-- ==== Sys2Proof/Machine/Vector.lean ====
section
/-! DEFINITION. The vector engine (R156 to R176): blocks, fused chains, element programs, VLEN, and the slots' validation. -/

namespace Sys2Proof.Machine

/-! ### Vector tile registers and VLEN (R156) -/

/-- VLEN of core n: rows and columns. -/
def State.vlenOf (s : State) (n : Nat) : Nat × Nat := Sparse.get (fun _ => (16, 16)) s.core.vlen n

/-- Sets VLEN of core n. -/
def State.setVlen (s : State) (n rows cols : Nat) : State :=
  let table := Sparse.set (fun _ => (16, 16)) s.core.vlen n (rows, cols)
  { s with core := { s.core with vlen := table } }

/-! ### One element -/

/-- What one element's computation holds: the running value, the temporaries, its writes to vector tile registers, latest
first, and its flags. -/
structure VElem where
  x : W32 := 0
  temps : List W32 := List.replicate 16 0
  writes : List (Nat × W32) := []
  flags : Flags := {}
  deriving DecidableEq, Repr

/-- Vector tile register v as this element sees it. -/
def VElem.vreg (e : VElem) (v0 : Nat → W32) (v : Nat) : W32 :=
  match e.writes.find? (fun w => w.1 == v) with
  | some w => w.2
  | none => v0 v

/-- minimum(maximum(x, lo), hi) (R167, R170). -/
def clamp32 (x lo hi : W32) : W32 := min32 (max32 x lo) hi

/-- A stage operation (R167). -/
def stageOp (w : Nat) (x y k0 k1 : W32) : Res W32 :=
  match bitsOf w 0 4 with
  | 0x1 => fma32 x k0 k1
  | 0x2 => add32 x y
  | 0x3 => mul32 x y
  | 0x4 => { val := max32 x y }
  | 0x5 => { val := min32 x y }
  | 0x6 => exp2F x
  | 0x7 => log2F x
  | 0x8 => recipF x
  | 0x9 => rsqrtF x
  | 0xA => convert32 (bitsOf w 19 3) x
  | 0xB => { val := clamp32 x k0 k1 }
  | 0xC => { val := if mask32 y then x else k0 }
  | _ => { val := x }

/-- A stage negates its y operand: NEGATE in ADD, MULTIPLY, MAXIMUM, MINIMUM (R168). -/
def stageNegates (w : Nat) : Bool := bitsOf w 7 1 == 1 && decide (2 ≤ bitsOf w 0 4) && decide (bitsOf w 0 4 ≤ 5)

/-- One stage of a chain on one element (R166). -/
def VElem.stage (e : VElem) (w : Nat) (k0 k1 a b : W32) (v0 : Nat → W32) : VElem :=
  let y := match bitsOf w 4 3 with
    | 0 => a
    | 1 => b
    | 2 => e.vreg v0 (bitsOf w 8 5)
    | _ => k0
  let r := stageOp w e.x (if stageNegates w then neg32 y else y) k0 k1
  { e with x := r.val, flags := e.flags.or r.flags,
           writes := if bitsOf w 13 1 = 1 then (bitsOf w 14 5, r.val) :: e.writes else e.writes }

/-- The stages of a chain, each with its K0 and K1. -/
def VElem.stages (e : VElem) (a b : W32) (v0 : Nat → W32) : List (Nat × W32 × W32) → VElem
  | [] => e
  | (w, k0, k1) :: rest => VElem.stages (e.stage w k0 k1 a b v0) a b v0 rest

/-- A source of an operation (R169). -/
def VElem.source (e : VElem) (code : Nat) (ks : List W32) (a b : W32) (v0 : Nat → W32) : W32 :=
  if code < 16 then e.temps.getD code 0
  else if code = 16 then a
  else if code = 17 then b
  else if code < 32 then ks.getD (code - 24) 0
  else e.vreg v0 (code - 32)

/-- 1.0 or +0. -/
def truth32 (p : Bool) : W32 := if p then 0x3F800000 else 0

/-- The value of an operation on its sources (R170). A NaN that a constant or a V register holds passes unchanged where the
operation only copies it (notes/assumptions/104). -/
def opValue (w : Nat) (s1 s2 s3 : W32) : Res W32 :=
  match bitsOf w 0 6 with
  | 0x01 => { val := s1 }
  | 0x02 => add32 s1 s2
  | 0x03 => add32 s1 (neg32 s2)
  | 0x04 => mul32 s1 s2
  | 0x05 => fma32 s1 s2 s3
  | 0x06 => { val := max32 s1 s2 }
  | 0x07 => { val := min32 s1 s2 }
  | 0x08 => { val := abs32 s1 }
  | 0x09 => { val := neg32 s1 }
  | 0x0A => exp2F s1
  | 0x0B => log2F s1
  | 0x0C => recipF s1
  | 0x0D => rsqrtF s1
  | 0x0E => convert32 (bitsOf w 28 4) s1
  | 0x0F => { val := clamp32 s1 s2 s3 }
  | 0x10 => { val := if mask32 s1 then s2 else s3 }
  | 0x11 => { val := truth32 (less32 s1 s2) }
  | 0x12 => { val := truth32 (less32 s1 s2 || eq32 s1 s2) }
  | 0x13 => { val := truth32 (eq32 s1 s2) }
  | 0x14 => { val := if isNaN s1 then nan32 else (s1 &&& 0x7FFFFFFF) ||| (s2 &&& 0x80000000) }
  | _ => { val := s1 }

/-- One operation of a program on one element (R170). -/
def VElem.op (e : VElem) (w : Nat) (ks : List W32) (a b : W32) (v0 : Nat → W32) : VElem :=
  let src := fun i => e.source (opSource w i) ks a b v0
  let r := opValue w (src 0) (src 1) (src 2)
  if bitsOf w 0 6 = 0x15 then { e with writes := (opSource w 1 - 32, src 0) :: e.writes }
  else { e with temps := e.temps.set (bitsOf w 6 4) r.val, flags := e.flags.or r.flags }

/-- The operations of a program. -/
def VElem.ops (e : VElem) (ks : List W32) (a b : W32) (v0 : Nat → W32) : List Nat → VElem
  | [] => e
  | w :: rest => VElem.ops (e.op w ks a b v0) ks a b v0 rest

/-! ### Slots -/

/-- INDEX of a vector command. -/
def slotIndex (x : QEntry) : Nat := cmdField x.cmd 24 4

/-- The stages of chain slot i. -/
def State.chainStages (s : State) (n i : Nat) : List (Nat × W32 × W32) :=
  (List.range (s.fld (Reg.VX_CHAIN_HEAD n i) Fl.VX_CHAIN_HEAD_STAGES)).map (fun k =>
    let c := (s.rd (Reg.VX_CHAIN_CONSTANT n i k)).toNat
    (s.stageWord n i k, BitVec.ofNat 32 c, BitVec.ofNat 32 (c / 2 ^ 32)))

/-- The operations of program slot i. -/
def State.programOps (s : State) (n i : Nat) : List Nat :=
  (List.range (s.fld (Reg.VX_PROGRAM_HEAD n i) Fl.VX_PROGRAM_HEAD_LENGTH + 1)).map (s.opWord n i)

/-- The constants k0 to k7 of program slot i. -/
def State.programConstants (s : State) (n i : Nat) : List W32 :=
  (List.range 8).map (fun k => BitVec.ofNat 32 (s.rd (Reg.VX_PROGRAM_CONSTANT n i k)).toNat)

/-- The registers of a slot up to its length (R171). -/
def State.slotRegs (s : State) (n : Nat) (program : Bool) (i : Nat) : List Nat :=
  if program then
    Reg.VX_PROGRAM_HEAD n i :: (List.range 8).map (Reg.VX_PROGRAM_CONSTANT n i)
      ++ (List.range ((s.programOps n i).length / 2 + 1)).map (fun k => Reg.VX_PROGRAM_OP n i (min k 31))
  else
    Reg.VX_CHAIN_HEAD n i :: (List.range (s.fld (Reg.VX_CHAIN_HEAD n i) Fl.VX_CHAIN_HEAD_STAGES)).flatMap (fun k =>
      [Reg.VX_CHAIN_STAGE n i (min k 7), Reg.VX_CHAIN_CONSTANT n i (min k 7)])

/-- The vector tile registers that a slot's taps or WRITE_V operations name (R175). -/
def State.slotWrites (s : State) (n : Nat) (program : Bool) (i : Nat) : List Nat :=
  if program then
    (s.programOps n i).filterMap (fun w => if bitsOf w 0 6 = 0x15 then some (opSource w 1 - 32) else none)
  else (s.chainStages n i).filterMap (fun st => if bitsOf st.1 13 1 = 1 then some (bitsOf st.1 14 5) else none)

/-- The vector tile registers that a slot reads (R166, R169). -/
def State.slotVregs (s : State) (n : Nat) (program : Bool) (i : Nat) : List Nat :=
  if program then
    (s.programOps n i).flatMap (fun w => (List.range (opSources (bitsOf w 0 6))).filterMap (fun j =>
      if 32 ≤ opSource w j then some (opSource w j - 32) else none))
  else
    (if s.fld (Reg.VX_CHAIN_HEAD n i) Fl.VX_CHAIN_HEAD_INITIAL = 2 then
        [s.fld (Reg.VX_CHAIN_HEAD n i) Fl.VX_CHAIN_HEAD_INITIAL_VREG] else [])
      ++ (s.chainStages n i).filterMap (fun st =>
        if stageUsesY (bitsOf st.1 0 4) = true ∧ bitsOf st.1 4 3 = 2 then some (bitsOf st.1 8 5) else none)

/-- Word `key` of the vector tile registers holds elements of a block of registers of core n: with `whole`, both of its elements
(R156, R369). -/
def pairInBlock (n rows cols : Nat) (vs : List Nat) (whole : Bool) (key : Nat) : Bool :=
  let w := key - pathBase
  let c := 2 * (w % 8) + whole.toNat
  decide (pathBase ≤ key) && w / 4096 == n && vs.contains (w % 4096 / 128) && decide (w % 128 / 8 < rows) && decide (c < cols)

/-- Reads a block of vector tile registers; the second part says that a word of it is lost (R376, R380). -/
def State.readVregs (s : State) (who : Option Nat) (n rows cols : Nat) (vs : List Nat) : State × Bool :=
  let es := s.mem.upsets.filter (fun e => pairInBlock n rows cols vs false e.1)
  (s.readUpsets who es, es.any (fun e => upsetLost e.1 e.2))

/-- Words of vector tile registers that a block writes whole hold no error any more (R370, R372). -/
def State.healVregs (s : State) (n rows cols : Nat) (vs : List Nat) : State :=
  { s with mem := { s.mem with upsets := s.mem.upsets.filter (fun e => !pairInBlock n rows cols vs true e.1) } }
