/-- One step of a mover command. -/
def State.moverStep (s : State) (n e : Nat) (x : QEntry) : State :=
  let x1 := if x.steps = 0 then { x with crc := s.reportStart n e } else x
  let p := x1.stepPorts
  let y := { p.1 with workDone := p.2 }
  match cmdOpcode x.cmd with
  | 2 => s.moveReadStep n e x1 y
  | 3 => s.moveWriteStep n e x1 y
  | 4 => s.moveCopyStep n e x1 y
  | 5 => s.moveReduceStep n e x1 y
  | _ => s

/-- Up to k steps of the oldest command of an opcode that has steps left. -/
def State.moverSteps (s : State) (n e op : Nat) : (k : Nat) → State
  | 0 => s
  | k + 1 =>
    match s.running n e (isOp op) with
    | some x => if s.reportTurn n e x then State.moverSteps (s.moverStep n e x) n e op k else s
    | none => s

/-- A mover row: the front command of its opcode starts if it may, and up to `steps` steps are made. -/
def State.moverWork (s : State) (n e op steps : Nat) : State :=
  (match s.startable n e (isOp op) with | some x => s.startCmd n e x | none => s).moverSteps n e op steps

/-- MOVE_READ (R125). -/
def execMoveRead (n : Fin 128) (m : Fin 2) (steps : Nat) (s : State) : Result := finish (s.begin.moverWork n (2 + m) 2 steps)

/-- MOVE_WRITE (R125). -/
def execMoveWrite (n : Fin 128) (m : Fin 2) (steps : Nat) (s : State) : Result := finish (s.begin.moverWork n (2 + m) 3 steps)

/-- MOVE_COPY (R125). -/
def execMoveCopy (n : Fin 128) (m : Fin 2) (steps : Nat) (s : State) : Result := finish (s.begin.moverWork n (2 + m) 4 steps)

/-- MOVE_REDUCE (R243). -/
def execMoveReduce (n : Fin 128) (m : Fin 2) (steps : Nat) (s : State) : Result :=
  finish (s.begin.moverWork n (2 + m) 5 steps)

/-! ### Check registers (R385) -/

/-- The check registers of mover m may change: its queue is empty or the mover is DISABLED. -/
def State.checkOpen (s : State) (n m : Nat) : Bool := (s.queue n (2 + m)).isEmpty || s.queueState n (2 + m) == 2

/-- An ignored write of a check register. -/
def State.checkIgnored (s : State) (n m : Nat) : State :=
  s.setFld (Reg.MV_CHECK_CONTROL n m) Fl.MV_CHECK_CONTROL_WRITE_IGNORED 1

/-- CHECK_RUNNING_WRITE (R385). -/
def execCheckRunningWrite (who : Requester) (n : Fin 128) (m : Fin 2) (v : Word) (s : State) : Result :=
  finish (s.begin.guarded who (Reg.MV_CHECK_RUNNING n m) fun s =>
    if s.checkOpen n m then
      s.setFld (Reg.MV_CHECK_RUNNING n m) Fl.MV_CHECK_RUNNING_CRC (Fl.MV_CHECK_RUNNING_CRC.read v)
    else s.checkIgnored n m)

/-- Clears W1C fields of a register where a written value has ones. -/
def State.clearOnes (s : State) (off : Nat) (v : Word) : List Fld → State
  | [] => s
  | f :: rest => State.clearOnes (s.wr off (s.rd off &&& ~~~(v &&& f.mask))) off v rest

/-- A write of CHECK_CONTROL: the W1C bits as written, then CHAIN and RECORD_EN or WRITE_IGNORED (R385). -/
def State.writeCheckControl (s : State) (n m : Nat) (v : Word) : State :=
  let off := Reg.MV_CHECK_CONTROL n m
  let s1 := s.clearOnes off v [Fl.MV_CHECK_CONTROL_REPORT_LOST, Fl.MV_CHECK_CONTROL_WRITE_IGNORED]
  let chain := Fl.MV_CHECK_CONTROL_CHAIN.read v
  let en := Fl.MV_CHECK_CONTROL_RECORD_EN.read v
  if s.checkOpen n m then (s1.setFld off Fl.MV_CHECK_CONTROL_CHAIN chain).setFld off Fl.MV_CHECK_CONTROL_RECORD_EN en
  else if chain = s.fld off Fl.MV_CHECK_CONTROL_CHAIN ∧ en = s.fld off Fl.MV_CHECK_CONTROL_RECORD_EN then s1
  else s1.checkIgnored n m

/-- CHECK_CONTROL_WRITE (R385). -/
def execCheckControlWrite (who : Requester) (n : Fin 128) (m : Fin 2) (v : Word) (s : State) : Result :=
  finish (s.begin.guarded who (Reg.MV_CHECK_CONTROL n m) fun s => s.writeCheckControl n m v)

end Sys2Proof.Machine
end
##############################
_Work to be completed_
The output should be exactly the lines above from the line containing "first, and its flags. -/" to the line containing "clamp32 x k0", inclusive, with no other lines.

_Exercise response_
first, and its flags. -/
structure VElem where
  x : W32 := 0
  temps : List W32 := List.replicate 16 0
  writes : List (Nat × W32) := []
  flags : Flags := {}
  deriving DecidableEq, Repr

/-- Vector tile register v as this element sees it. -/
def VElem.vreg (e : VElem) (v0 : Nat → W32) (v : Nat) : W32 :=
  match e.writes.find? (fun w => w.1 == v) with
  | some w => w.2
  | none => v0 v

/-- minimum(maximum(x, lo), hi) (R167, R170). -/
def clamp32 (x lo hi : W32) : W32 := min32 (max32 x lo) hi

/-- A stage operation (R167). -/
def stageOp (w : Nat) (x y k0 k1 : W32) : Res W32 :=
  match bitsOf w 0 4 with
  | 0x1 => fma32 x k0 k1
  | 0x2 => add32 x y
  | 0x3 => mul32 x y
  | 0x4 => { val := max32 x y }
  | 0x5 => { val := min32 x y }
  | 0x6 => exp2F x
  | 0x7 => log2F x
  | 0x8 => recipF x
  | 0x9 => rsqrtF x
  | 0xA => convert32 (bitsOf w 19 3) x
  | 0xB => { val := clamp32 x k0 k1 }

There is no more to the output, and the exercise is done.